= Semantic network =

Knowledge base that represents semantic relations between concepts in a network

Example of a semantic network

A semantic network, or frame network is a knowledge base that represents semantic relations between concepts in a network. This is often used as a form of knowledge representation. It is a directed or undirected graph consisting of vertices, which represent concepts, and edges, which represent semantic relations between concepts, mapping or connecting semantic fields. A semantic network may be instantiated as, for example, a graph database or a concept map. Typical standardized semantic networks are expressed as semantic triples.

Semantic networks are used in natural language processing applications such as semantic parsing and word-sense disambiguation. Semantic networks can also be used as a method to analyze large texts and identify the main themes and topics (e.g., of social media posts), to reveal biases (e.g., in news coverage), or even to map an entire research field.

== History ==
Examples of the use of semantic networks in logic, directed acyclic graphs as a mnemonic tool, dates back centuries. The earliest documented use being the Greek philosopher Porphyry's commentary on Aristotle's categories in the third century AD.
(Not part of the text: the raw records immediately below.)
-- ==== Sys2Proof/Laws/Frames.lean ====
section
/-! SUPPORT. The frame of every shared operation: the parts of the state it can change, said once. -/

-- One theorem at a time: elaborated side by side, these files hold more threads than the memory limit of a check allows.
set_option Elab.async false

namespace Sys2Proof.Machine

/-! ## The algebra of frames -/

theorem SameBut.refl (ps : List Part) (s : State) : SameBut ps s s := by
  refine ⟨fun q _ => ?_⟩; cases q <;> rfl

/-- A frame may be widened. -/
theorem SameBut.mono {ps qs : List Part} {s t : State} (h : SameBut ps s t) (hs : ∀ q ∈ ps, q ∈ qs := by decide) : SameBut qs s t :=
  ⟨fun q hq => h.same q (fun hp => hq (hs q hp))⟩

/-- One operation after another changes what either changes. -/
theorem SameBut.then {ps : List Part} {s t u : State} (h : SameBut ps s t) (k : SameBut ps t u) : SameBut ps s u := by
  refine ⟨fun q hq => ?_⟩
  have x := h.same q hq
  have y := k.same q hq
  cases q <;> exact Eq.trans y x

theorem SameBut.chain {ps qs rs : List Part} {s t u : State} (h : SameBut ps s t) (k : SameBut qs t u)
    (hp : ∀ q ∈ ps, q ∈ rs := by decide) (hq : ∀ q ∈ qs, q ∈ rs := by decide) : SameBut rs s u :=
  (h.mono hp).then (k.mono hq)

/-- What a part outside the frame reads as. -/
theorem SameBut.at {ps : List Part} {s t : State} (h : SameBut ps s t) (q : Part) (hq : q ∉ ps := by decide) : q.Same s t := h.same q hq

/-- A left fold of operations of one frame. -/
theorem SameBut.foldl {α : Type} {ps : List Part} {f : State → α → State} (h : ∀ s x, SameBut ps s (f s x)) :
    ∀ (l : List α) (s : State), SameBut ps s (l.foldl f s)
  | [], s => .refl ps s
  | x :: xs, s => (h s x).then (SameBut.foldl h xs (f s x))

/-! ## Ops -/

theorem atCount_frame (s : State) (c : Count) : SameBut [.timebase] s (s.atCount c) := by
  refine ⟨fun q hq => ?_⟩; cases q <;> first | rfl | exact absurd (by decide) hq

theorem drew_frame (s : State) : SameBut [.draws] s s.drew := by
  refine ⟨fun q hq => ?_⟩; cases q <;> first | rfl | exact absurd (by decide) hq

/-- A port replaced by one that differs in some of its three parts. -/
theorem setPort_frame (s : State) (p : Port) (x : ControlPort) : SameBut portParts s (s.setPort p x) := by
  refine ⟨fun q hq => ?_⟩; cases p <;> cases q <;> first | rfl | exact absurd (by decide) hq

theorem setPort_notices_frame (s : State) (p : Port) (x : ControlPort) (hs : x.service = (s.port p).service)
    (ho : x.outgoing = (s.port p).outgoing) : SameBut noticeParts s (s.setPort p x) := by
  refine ⟨fun q hq => ?_⟩; cases p <;> cases q <;> first | rfl | exact hs | exact ho | exact absurd (by decide) hq

theorem setPort_service_frame (s : State) (p : Port) (x : ControlPort) (hq : x.queue = (s.port p).queue)
    (ho : x.outgoing = (s.port p).outgoing) : SameBut [.serviceA, .serviceB] s (s.setPort p x) := by
  refine ⟨fun q h => ?_⟩; cases p <;> cases q <;> first | rfl | exact hq | exact ho | exact absurd (by decide) h

theorem setPort_line_frame (s : State) (p : Port) (x : ControlPort) (hs : x.service = (s.port p).service) :
    SameBut lineParts s (s.setPort p x) := by
  refine ⟨fun q hq => ?_⟩; cases p <;> cases q <;> first | rfl | exact hs | exact absurd (by decide) hq

theorem setLink_frame (s : State) (l : LinkId) (x : KeyLink) : SameBut [.links] s (s.setLink l x) := by
  refine ⟨fun q hq => ?_⟩; cases q <;> first | rfl | exact absurd (by decide) hq

theorem setModule_frame (s : State) (m : ModuleId) (x : ModuleState) : SameBut [.bus] s (s.setModule m x) := by
  refine ⟨fun q hq => ?_⟩; cases q <;> first | rfl | exact absurd (by decide) hq

theorem setSwitch_frame (s : State) (f : SwitchId) (x : Switch) : SameBut [.board] s (s.setSwitch f x) := by
  refine ⟨fun q hq => ?_⟩; cases q <;> first | rfl | exact absurd (by decide) hq

theorem setPedal_frame (s : State) (p : PedalId) (x : Pedal) : SameBut [.board] s (s.setPedal p x) := by
  refine ⟨fun q hq => ?_⟩; cases q <;> first | rfl | exact absurd (by decide) hq

theorem setBank_frame (s : State) (k : BankId) (x : Bank) : SameBut [.banks] s (s.setBank k x) := by
  refine ⟨fun q hq => ?_⟩; cases k <;> cases q <;> first | rfl | exact absurd (by decide) hq

theorem setFollower_frame (f : Follower) (s : State) : SameBut [.follower] s (setFollower f s) := by
  refine ⟨fun q hq => ?_⟩; cases q <;> first | rfl | exact absurd (by decide) hq

theorem setPosition_frame (p : Position) (s : State) : SameBut [.grid] s (setPosition p s) := by
  refine ⟨fun q hq => ?_⟩; cases q <;> first | rfl | exact absurd (by decide) hq

theorem setOp_frame (op : StoreOp) (s : State) : SameBut [.store] s (setOp op s) := by
  refine ⟨fun q hq => ?_⟩; cases q <;> first | rfl | exact absurd (by decide) hq

theorem discard_frame (s : State) (m : ModuleId) : SameBut [.bus] s (s.discard m) := setModule_frame ..

theorem ControlPort.post_service (c : ControlPort) (n : Notice) : (c.post n).service = c.service := by
  unfold ControlPort.post; repeat' split
  all_goals rfl

theorem ControlPort.post_outgoing (c : ControlPort) (n : Notice) : (c.post n).outgoing = c.outgoing := by
  unfold ControlPort.post; repeat' split
  all_goals rfl

theorem postTo_frame (p : Port) (b : NoticeBody) (o : Option Origin) (s : State) : SameBut noticeParts s (postTo p b o s) :=
  setPort_notices_frame _ _ _ (ControlPort.post_service _ _) (ControlPort.post_outgoing _ _)

theorem post_frame (b : NoticeBody) (o : Option Origin) (s : State) : SameBut noticeParts s (post b o s) :=
  (postTo_frame ..).then (postTo_frame ..)

theorem expireAt_frame {ps : List Part} {f : State → State} (t : Timer) (h : ∀ x, SameBut ps x (f x)) (s : State) :
    SameBut (.timebase :: ps) s (expireAt t f s) := by
  have x : SameBut (.timebase :: ps) s (s.atCount t.due) := (atCount_frame ..).mono (by simp)
  have y : SameBut (.timebase :: ps) (s.atCount t.due) (f (s.atCount t.due)) := (h _).mono (by simp +contextual)
  have z : SameBut (.timebase :: ps) (f (s.atCount t.due)) ((f (s.atCount t.due)).atCount s.now) := (atCount_frame ..).mono (by simp)
  unfold expireAt
  split
  · exact (x.then y).then z
  · exact x.then y

/-! ## The Song Store's fetches, loading, settling, the cue slot -/

theorem requestFetch_frame (f : Fetch) (s : State) : SameBut [.store] s (requestFetch f s) := by
  unfold requestFetch
  split <;> (refine ⟨fun q hq => ?_⟩; cases q <;> first | rfl | exact absurd (by decide) hq)

theorem storeNext_frame (s : State) : SameBut [.store] s (storeNext s) := by
  unfold storeNext
  split <;> (refine ⟨fun q hq => ?_⟩; cases q <;> first | rfl | exact absurd (by decide) hq)

theorem abandonCueFetch_frame (s : State) : SameBut [.store] s (abandonCueFetch s) := by
  unfold abandonCueFetch
  split
  · split
    · exact storeNext_frame s
    · refine ⟨fun q hq => ?_⟩; cases q <;> first | rfl | exact absurd (by decide) hq
  · refine ⟨fun q hq => ?_⟩; cases q <;> first | rfl | exact absurd (by decide) hq

theorem emptyStandby_frame (s : State) : SameBut [.banks] s (emptyStandby s) := setBank_frame ..

theorem seqUpdate_frame (s : State) (x : Sequencer) : SameBut [.seq] s { s with seq := x } := by
  refine ⟨fun q hq => ?_⟩; cases q <;> first | rfl | exact absurd (by decide) hq

theorem busUpdate_frame (s : State) (x : Bus) : SameBut [.bus] s { s with bus := x } := by
  refine ⟨fun q hq => ?_⟩; cases q <;> first | rfl | exact absurd (by decide) hq

theorem layerUpdate_frame (s : State) (x : Layer) : SameBut [.layer] s { s with layer := x } := by
  refine ⟨fun q hq => ?_⟩; cases q <;> first | rfl | exact absurd (by decide) hq

theorem notesUpdate_frame (s : State) (x : Notes) : SameBut [.notes] s { s with notes := x } := by
  refine ⟨fun q hq => ?_⟩; cases q <;> first | rfl | exact absurd (by decide) hq

theorem gridUpdate_frame (s : State) (x : Grid) : SameBut [.grid] s { s with grid := x } := by
  refine ⟨fun q hq => ?_⟩; cases q <;> first | rfl | exact absurd (by decide) hq

theorem clickUpdate_frame (s : State) (x : Click) : SameBut [.click] s { s with click := x } := by
  refine ⟨fun q hq => ?_⟩; cases q <;> first | rfl | exact absurd (by decide) hq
In computing history, "Semantic Nets" for the propositional calculus were first implemented for computers by Richard H. Richens of the Cambridge Language Research Unit in 1956 as an "interlingua" for machine translation of natural languages. Although the importance of this work and the CLRU was only belatedly realized.

Semantic networks were also independently implemented by Robert F. Simmons and Sheldon Klein, using the first order predicate calculus as a base, after being inspired by a demonstration of Victor Yngve. The "line of research was originated by the first President of the Association [Association for Computational Linguistics], Victor Yngve, who in 1960 had published descriptions of algorithms for using a phrase structure grammar to generate syntactically well-formed nonsense sentences. Sheldon Klein and I about 1962-1964 were fascinated by the technique and generalized it to a method for controlling the sense of what was generated by respecting the semantic dependencies of words as they occurred in text." Other researchers, most notably M. Ross Quillian and others at System Development Corporation helped contribute to their work in the early 1960s as part of the SYNTHEX project. It's from these publications at SDC that most modern derivatives of the term "semantic network" cite as their background. Later prominent works were done by Allan M. Collins and Quillian (e.g., Collins and Quillian; Collins and Loftus Quillian). Still later in 2006, Hermann Helbig fully described MultiNet.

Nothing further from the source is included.